Sent from my Blade using Forum Runner


----------



## Graham Irwin (Jan 13, 2012)

A prophecy is usually important in a story when it's coming to fruition after existing for some time in the world you've created. For example, in Christian mythology, the son of god was prophesied coming to earth, and a lot of people disagreed when Jesus said "it's me". In Harry Potter, or Star Wars, you have a similar thing where the protagonist fulfills a prophecy, but the twist is that they were unaware of their significance before.

If you're dealing with a prophesy that was just made, in your story, it could certainly appear under someone's pillow. But who or what or how it got there certainly would be important. Who made the prophecy? Have others heard it? Was it just the MC, and they lost their memory of it?

If Jane wakes up with a note telling her the world will end, the mystery of who left the note would be a big question in my mind.


----------



## sashamerideth (Jan 13, 2012)

Graham Irwin said:
			
		

> If Jane wakes up with a note telling her the world will end, the mystery of who left the note would be a big question in my mind.



The bigger question for me would be why shouldn't I just throw this piece of paper away and buy another lock for my door.

Sent from my Blade using Forum Runner


----------



## Graham Irwin (Jan 13, 2012)

sashamerideth said:


> The bigger question for me would be why shouldn't I just throw this piece of paper away and buy another lock for my door.



Hahaha!!!!


----------



## eternaldream24 (Jan 14, 2012)

LOL. Maybe I should have my mc invest in a security system. No, but seriously, you all gave me a lot to think about. If I could write my story without doing the whole prophecy thing I think I would, but I don't know how I can. Maybe if I tell you  a bit about my story, then you can tell me what to do besides a prophecy. I'm going to try really hard to describe this in a way that makes sense.

* mc is born in a medieval type fantasy world. At 3 months old she's stolen by this evil being who goes around murdering people (especially nobility) to seek revenge for the pain he was dealt in life. Anyway, while he is trying to hurt her, the mc's "powers" kick in, and this strange symbol appears on her hand. The symbol of the saving one. She is able to brainwash him into not hurting her. He instead takes her to earth, and puts her at this house where this loving family raises her. She places a protective shield on herself so he can't try to hurt her. So, the symbol disappears, and she doesn't remember any of that, but the protective shield remains. When she's a teen the powers and the symbol come back, and she is called back to the other world to fight this guy when she's 17, which is when the protective shield vanishes. (Is that too hp like?) And the only way to defeat the evil guy is for her to die (or "semi" die) but she doesn't find out this bit of information until later.
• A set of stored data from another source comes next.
-- ==== Sys2Proof/Laws/Memory.lean ====
section
/-! SUPPORT. Memory: a read after a write, the canonical form kept by every operation, and what the checked accesses do
(spec 00_scope.md R13, 20_memory.md R53, R55, 43_index_memory.md R109). -/

namespace Sys2Proof.Machine

/-! ## The list of bytes -/

/-- The addresses of a memory in canonical form that come after a head `k` are above it. -/
theorem Memory.wf_cons {c : Config} {k : Nat} {v : Byte} {m : Memory} :
    Memory.wf c ((k, v) :: m) ↔
      (∀ p ∈ m, k < p.1) ∧ k < memSize ∧ v ≠ Memory.unlisted c k ∧ Memory.wf c m := by
  simp only [Memory.wf, List.pairwise_cons, List.mem_cons, forall_eq_or_imp]
  tauto

/-- An address below every listed one reads as unlisted. -/
theorem Memory.read_of_lt {c : Config} {m : Memory} {a : Nat} (h : ∀ p ∈ m, a < p.1) :
    Memory.read c m a = Memory.unlisted c a := by
  induction m with
  | nil => rfl
  | cons p m ih =>
    have hp := h p (by simp)
    rw [Memory.read, if_neg (by omega)]
    exact ih fun q hq => h q (by simp [hq])

theorem Memory.read_cons {c : Config} {m : Memory} {a : Nat} (h : ∀ p ∈ m, a < p.1) (b : Byte) (a' : Nat) :
    Memory.read c (Memory.cons c a b m) a' = if a' = a then b else Memory.read c m a' := by
  unfold Memory.cons
  by_cases hb : b = Memory.unlisted c a
  · by_cases ha : a' = a
    · subst ha; simp [hb, Memory.read_of_lt h]
    · simp [hb, ha]
  · simp [hb, Memory.read]

/-- A read after a write, on a memory in canonical form (20_memory.md R55): the written byte at the written address, and
the byte that was there at any other. -/
theorem Memory.read_write {c : Config} {m : Memory} (h : Memory.wf c m) (a : Nat) (b : Byte) (a' : Nat) :
    Memory.read c (Memory.write c m a b) a' = if a' = a then b else Memory.read c m a' := by
  induction m with
  | nil => exact Memory.read_cons (by simp) b a'
  | cons p m ih =>
    obtain ⟨k, v⟩ := p
    obtain ⟨hlt, -, -, hm⟩ := Memory.wf_cons.1 h
    simp only [Memory.write]
    split
    · next hak =>
      refine Memory.read_cons ?_ b a'
      intro q hq
      rcases List.mem_cons.1 hq with rfl | hq
      · exact hak
      · exact lt_trans hak (hlt q hq)
    · split
      · next hak =>
        subst hak
        rw [Memory.read_cons hlt]
        by_cases ha : a' = a <;> simp [ha, Memory.read]
      · next hne =>
        simp only [Memory.read, ih hm]
        by_cases hk : a' = k
        · subst hk; simp [Ne.symm hne]
        · simp [hk]

/-- The addresses a write can list are those listed before and the written one. -/
theorem Memory.mem_write {c : Config} {m : Memory} {a : Nat} {b : Byte} {p : Host.Cell}
    (h : p ∈ Memory.write c m a b) : p ∈ m ∨ p = (a, b) ∧ b ≠ Memory.unlisted c a := by
  induction m with
  | nil =>
    simp only [Memory.write, Memory.cons] at h
    split at h <;> simp_all
  | cons q m ih =>
    obtain ⟨k, v⟩ := q
    simp only [Memory.write, Memory.cons] at h
    split at h
    · split at h
      · exact .inl h
      · next hb => exact (List.mem_cons.1 h).elim (fun e => .inr ⟨e, hb⟩) .inl
    · split at h
      · split at h
        · exact .inl (by simp [h])
        · next hb => exact (List.mem_cons.1 h).elim (fun e => .inr ⟨e, hb⟩) fun e => .inl (by simp [e])
      · simp only [List.mem_cons] at h ⊢
        rcases h with h | h
        · exact .inl (.inl h)
        · exact (ih h).imp .inr id

theorem Memory.wf_cons_of_lt {c : Config} {m : Memory} {a : Nat} (h : Memory.wf c m) (ha : a < memSize)
    (hlt : ∀ p ∈ m, a < p.1) (b : Byte) : Memory.wf c (Memory.cons c a b m) := by
  unfold Memory.cons
  split
  · exact h
  · next hb => exact Memory.wf_cons.2 ⟨hlt, ha, hb, h⟩

/-- A write inside the memory keeps the canonical form. -/
theorem Memory.wf_write {c : Config} {m : Memory} (h : Memory.wf c m) {a : Nat} (ha : a < memSize) (b : Byte) :
    Memory.wf c (Memory.write c m a b) := by
  induction m with
  | nil => exact Memory.wf_cons_of_lt h ha (by simp) b
  | cons p m ih =>
    obtain ⟨k, v⟩ := p
    obtain ⟨hlt, hk, hv, hm⟩ := Memory.wf_cons.1 h
    simp only [Memory.write]
    split
    · next hak =>
      refine Memory.wf_cons_of_lt h ha ?_ b
      intro q hq
      rcases List.mem_cons.1 hq with rfl | hq
      · exact hak
      · exact lt_trans hak (hlt q hq)
    · split
      · next hak => subst hak; exact Memory.wf_cons_of_lt hm ha hlt b
      · next hle hne =>
        refine Memory.wf_cons.2 ⟨?_, hk, hv, ih hm⟩
        intro q hq
        rcases Memory.mem_write hq with hq | ⟨rfl, -⟩
        · exact hlt q hq
        · simp only; omega

/-- The reset memory is in canonical form. -/
theorem Memory.wf_nil (c : Config) : Memory.wf c [] := by simp [Memory.wf]

theorem State.resetWith_mem_wf (c : Config) (n : Nat) :
    Memory.wf (State.resetWith c n).cfg (State.resetWith c n).mem := Memory.wf_nil c

/-! ## Bytes of the state -/

@[simp] theorem State.writeByte_cfg (s : State) (a : Nat) (b : Byte) : (s.writeByte a b).cfg = s.cfg := rfl

@[simp] theorem State.writeByte_i (s : State) (a : Nat) (b : Byte) : (s.writeByte a b).i = s.i := rfl

@[simp] theorem State.getV_writeByte (s : State) (a : Nat) (b : Byte) (r : Reg) :
    (s.writeByte a b).getV r = s.getV r := rfl

/-- A byte read after a byte write. -/
theorem State.readByte_writeByte {s : State} (h : Memory.wf s.cfg s.mem) (a : Nat) (b : Byte) (a' : Nat) :
    (s.writeByte a b).readByte a' = if a' = a then b else s.readByte a' :=
  Memory.read_write h a b a'

theorem State.writeByte_wf {s : State} (h : Memory.wf s.cfg s.mem) {a : Nat} (ha : a < memSize) (b : Byte) :
    Memory.wf (s.writeByte a b).cfg (s.writeByte a b).mem :=
  Memory.wf_write h ha b

/-- A memory write changes memory only. -/
theorem Unchanged.setMem (s : State) (m : Memory) : Unchanged [.memory] [] s (s.setMem m) := by
  constructor <;> intros <;> first | rfl | simp_all

/-! ## The checked accesses -/

theorem memRead_ok {s : State} {a : Nat} (h : a < memSize) : memRead s a = .ok (s.readByte a) := by
  rw [memRead, if_neg (by omega)]

theorem memRead_error {s : State} {a : Nat} (h : memSize ≤ a) : memRead s a = .error (.outOfBounds a) := by
  rw [memRead, if_pos h]

theorem memWrite_ok {s : State} {a : Nat} (h : a < memSize) (hg : ¬ InGlyphTable s.cfg a) (b : Byte) :
    memWrite s a b = .ok (s.writeByte a b) := by
  rw [memWrite, if_neg (by omega), if_neg hg]

/-- What MemWrite can answer (00_scope.md R13). -/
theorem memWrite_cases {s : State} {a : Nat} {b : Byte} {r : Except Raised State} (h : memWrite s a b = r) :
    (memSize ≤ a ∧ r = .error (.outOfBounds a)) ∨ (a < memSize ∧ InGlyphTable s.cfg a ∧ r = .error (.glyphWrite a)) ∨
      (a < memSize ∧ ¬ InGlyphTable s.cfg a ∧ r = .ok (s.writeByte a b)) := by
  unfold memWrite at h
  split at h
  · next hb => exact .inl ⟨hb, h.symm⟩
  · next hb =>
    split at h
    · next hg => exact .inr (.inl ⟨by omega, hg, h.symm⟩)
    · next hg => exact .inr (.inr ⟨by omega, hg, h.symm⟩)

/-- Reading in-range bytes never fails, and gives them in order. -/
theorem readBytes_ok {s : State} {a m : Nat} (h : a + m ≤ memSize) :
    readBytes s a m = .ok ((List.range m).map fun k => s.readByte (a + k)) := by
  induction m generalizing a with
  | zero => rfl
  | succ m ih =>
    rw [readBytes, memRead_ok (by omega), ih (by omega)]
    simp [List.range_succ_eq_map, Function.comp_def, Nat.add_assoc, Nat.add_comm 1]

/-- What a sequence of writes that succeeds does: it changes memory only, keeps its form, stores the bytes in order, leaves
every other byte alone and never touches the glyph table. -/
theorem writeBytes_spec {s t : State} {a : Nat} {bs : List Byte} (h : writeBytes s a bs = .ok t)
    (hw : Memory.wf s.cfg s.mem) :
    t = s.setMem t.mem ∧ Memory.wf t.cfg t.mem ∧
      (∀ k (hk : k < bs.length), t.readByte (a + k) = bs[k]) ∧
      (∀ x, (x < a ∨ a + bs.length ≤ x) → t.readByte x = s.readByte x) ∧
      (∀ x, InGlyphTable s.cfg x → t.readByte x = s.readByte x) ∧
      (∀ k < bs.length, a + k < memSize ∧ ¬ InGlyphTable s.cfg (a + k)) := by
  induction bs generalizing s a with
  | nil => cases h; exact ⟨rfl, hw, by simp, by simp, by simp, by simp⟩
  | cons b bs ih =>
    rw [writeBytes] at h
    rcases memWrite_cases (s := s) (a := a) (b := b) rfl with ⟨-, e⟩ | ⟨-, -, e⟩ | ⟨ha, hg, e⟩ <;>
      simp only [e] at h <;> try exact absurd h (by simp)
    have hw' := State.writeByte_wf hw ha b
    obtain ⟨h1, h2, h3, h4, h5, h6⟩ := ih h hw'
    have hr := State.readByte_writeByte hw a b
    refine ⟨by rw [h1]; rfl, h2, ?_, ?_, ?_, ?_⟩
    · intro k hk
      cases k with
      | zero => rw [h4 _ (by omega), hr]; simp
      | succ k =>
        rw [show a + (k + 1) = a + 1 + k by omega]
        exact h3 k (by simpa using hk)
    · intro x hx
      simp only [List.length_cons] at hx
      rw [h4 x (by omega), hr, if_neg (by omega)]
    · intro x hx
      rw [h5 x hx, hr, if_neg (by rintro rfl; exact hg hx)]
    · intro k hk
      cases k with
      | zero => exact ⟨ha, hg⟩
      | succ k =>
        have := h6 k (by simpa using hk)
        rw [show a + (k + 1) = a + 1 + k by omega]
        exact this

/-- Writes to addresses in memory and outside the glyph table succeed. -/
theorem writeBytes_ok {s : State} {a : Nat} {bs : List Byte} (hb : a + bs.length ≤ memSize)
    (hg : ∀ k < bs.length, ¬ InGlyphTable s.cfg (a + k)) : ∃ t, writeBytes s a bs = .ok t := by
  induction bs generalizing s a with
  | nil => exact ⟨s, rfl⟩
  | cons b bs ih =>
    simp only [List.length_cons] at hb hg
    rw [writeBytes, memWrite_ok (by omega) (by simpa using hg 0 (by omega))]
    refine ih (by omega) fun k hk => ?_
    have := hg (k + 1) (by omega)
    rwa [show a + (k + 1) = a + 1 + k by omega] at this

/-! ## The check of R109 -/

/-- A read is in bounds. -/
theorem checkAccess_read_ok {c : Config} {a m : Nat} (h : a + m ≤ memSize) : checkAccess c .read a m = .ok () := by
  simp only [memSize] at h
  rw [checkAccess, if_neg (by omega)]; simp

/-- An access out of bounds, with the lowest such address. -/
theorem checkAccess_outOfBounds {c : Config} {kind : AccessKind} {a m : Nat} (h : 0xFFF < a + m - 1) :
    checkAccess c kind a m = .error (.outOfBounds (max a 0x1000)) := by
  rw [checkAccess, if_pos h]

/-- A write in bounds that touches the glyph table, with the lowest such address. -/
theorem checkAccess_glyph {c : Config} {a m g : Nat} (hb : a + m - 1 ≤ 0xFFF) (hag : a ≤ g) (hgm : g < a + m)
    (hg : InGlyphTable c g) (hlow : ∀ b, a ≤ b → b < g → ¬ InGlyphTable c b) :
    checkAccess c .write a m = .error (.glyphWrite g) := by
  simp only [InGlyphTable, glyphTableSize] at hg hlow
  rw [checkAccess, if_neg (by omega), if_pos ⟨rfl, by omega, by simp only [glyphTableSize]; omega⟩]
  have : max a c.glyphBase = g := by
    rcases Nat.eq_or_lt_of_le hag with rfl | hlt
    · omega
    · have := hlow (g - 1) (by omega) (by omega)
      omega
  rw [this]

/-- A write in bounds and clear of the glyph table passes. -/
theorem checkAccess_write_ok {c : Config} {a m : Nat} (hm : 0 < m) (hb : a + m ≤ memSize)
    (hg : ∀ k < m, ¬ InGlyphTable c (a + k)) : checkAccess c .write a m = .ok () := by
  simp only [memSize] at hb
  rw [checkAccess, if_neg (by omega), if_neg]
  rintro ⟨-, h1, h2⟩
  have := hg (max a c.glyphBase - a) (by omega)
  simp only [InGlyphTable, glyphTableSize] at this h2
  omega

/-- What the check can answer, for `m ≥ 1`. -/
theorem checkAccess_cases (c : Config) (kind : AccessKind) (a m : Nat) :
    (0xFFF < a + m - 1 ∧ checkAccess c kind a m = .error (.outOfBounds (max a 0x1000))) ∨
    (a + m - 1 ≤ 0xFFF ∧ kind = .write ∧ checkAccess c kind a m = .error (.glyphWrite (max a c.glyphBase))) ∨
    (a + m - 1 ≤ 0xFFF ∧ checkAccess c kind a m = .ok () ∧
      (kind = .write → ∀ k < m, ¬ InGlyphTable c (a + k))) := by
  unfold checkAccess
  split
  · next h => exact .inl ⟨h, rfl⟩
  · next h =>
    split
    · next h' => exact .inr (.inl ⟨by omega, h'.1, rfl⟩)
    · next h' =>
      refine .inr (.inr ⟨by omega, rfl, fun hk k hkm hg => h' ⟨hk, ?_, ?_⟩⟩) <;>
        simp only [InGlyphTable, glyphTableSize] at hg ⊢ <;> omega

/-! ## The accesses of an instruction -/

theorem loadFromI_ok {s : State} {m : Nat} (h : s.i.toNat + m ≤ memSize) :
    loadFromI s m = .ok ((List.range m).map fun k => s.readByte (s.i.toNat + k)) := by
  rw [loadFromI, checkAccess_read_ok h]
  exact readBytes_ok h

theorem loadFromI_error {s : State} {m : Nat} (h : 0xFFF < s.i.toNat + m - 1) :
    loadFromI s m = .error (.outOfBounds (max s.i.toNat 0x1000)) := by
  rw [loadFromI, checkAccess_outOfBounds h]

/-- A load that succeeds was in bounds. -/
theorem loadFromI_inv {s : State} {m : Nat} {bs : List Byte} (h : loadFromI s m = .ok bs) :
    s.i.toNat + m ≤ memSize ∧ bs = (List.range m).map fun k => s.readByte (s.i.toNat + k) := by
  by_cases hb : 0xFFF < s.i.toNat + m - 1
  · rw [loadFromI_error hb] at h; cases h
  · have hb' : s.i.toNat + m ≤ memSize := by simp only [memSize]; omega
    rw [loadFromI_ok hb'] at h
    cases h
    exact ⟨hb', rfl⟩

/-- A store in bounds and clear of the glyph table succeeds. -/
theorem storeAtI_ok {s : State} {bs : List Byte} (hne : 0 < bs.length) (hb : s.i.toNat + bs.length ≤ memSize)
    (hg : ∀ k < bs.length, ¬ InGlyphTable s.cfg (s.i.toNat + k)) : ∃ t, storeAtI s bs = .ok t := by
  rw [storeAtI, checkAccess_write_ok hne hb hg]
  exact writeBytes_ok hb hg

/-- A store that succeeds is the sequence of its writes. -/
theorem storeAtI_inv {s t : State} {bs : List Byte} (h : storeAtI s bs = .ok t) :
    writeBytes s s.i.toNat bs = .ok t := by
  unfold storeAtI at h
  split at h
  · cases h
  · exact h

end Sys2Proof.Machine
end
How would I make her believe she's the saving one, and that she's the one who has to defeat this guy, without having a prophecy, or some kind of written proof?


----------



## sashamerideth (Jan 14, 2012)

To be honest it seems too cliche, the chosen one is a bit overdone, but hey it's your story.

I think if you add in events that make her call on powers then she can discover for herself how powerful she is. Put her in trouble, force her to survive. Give her someone to fight for, a reason to survivr. When big bad comes along, she will fight to protect herself and her reason to survive, and die.

She doesn't need to know that she is "chosen" only that she is capable.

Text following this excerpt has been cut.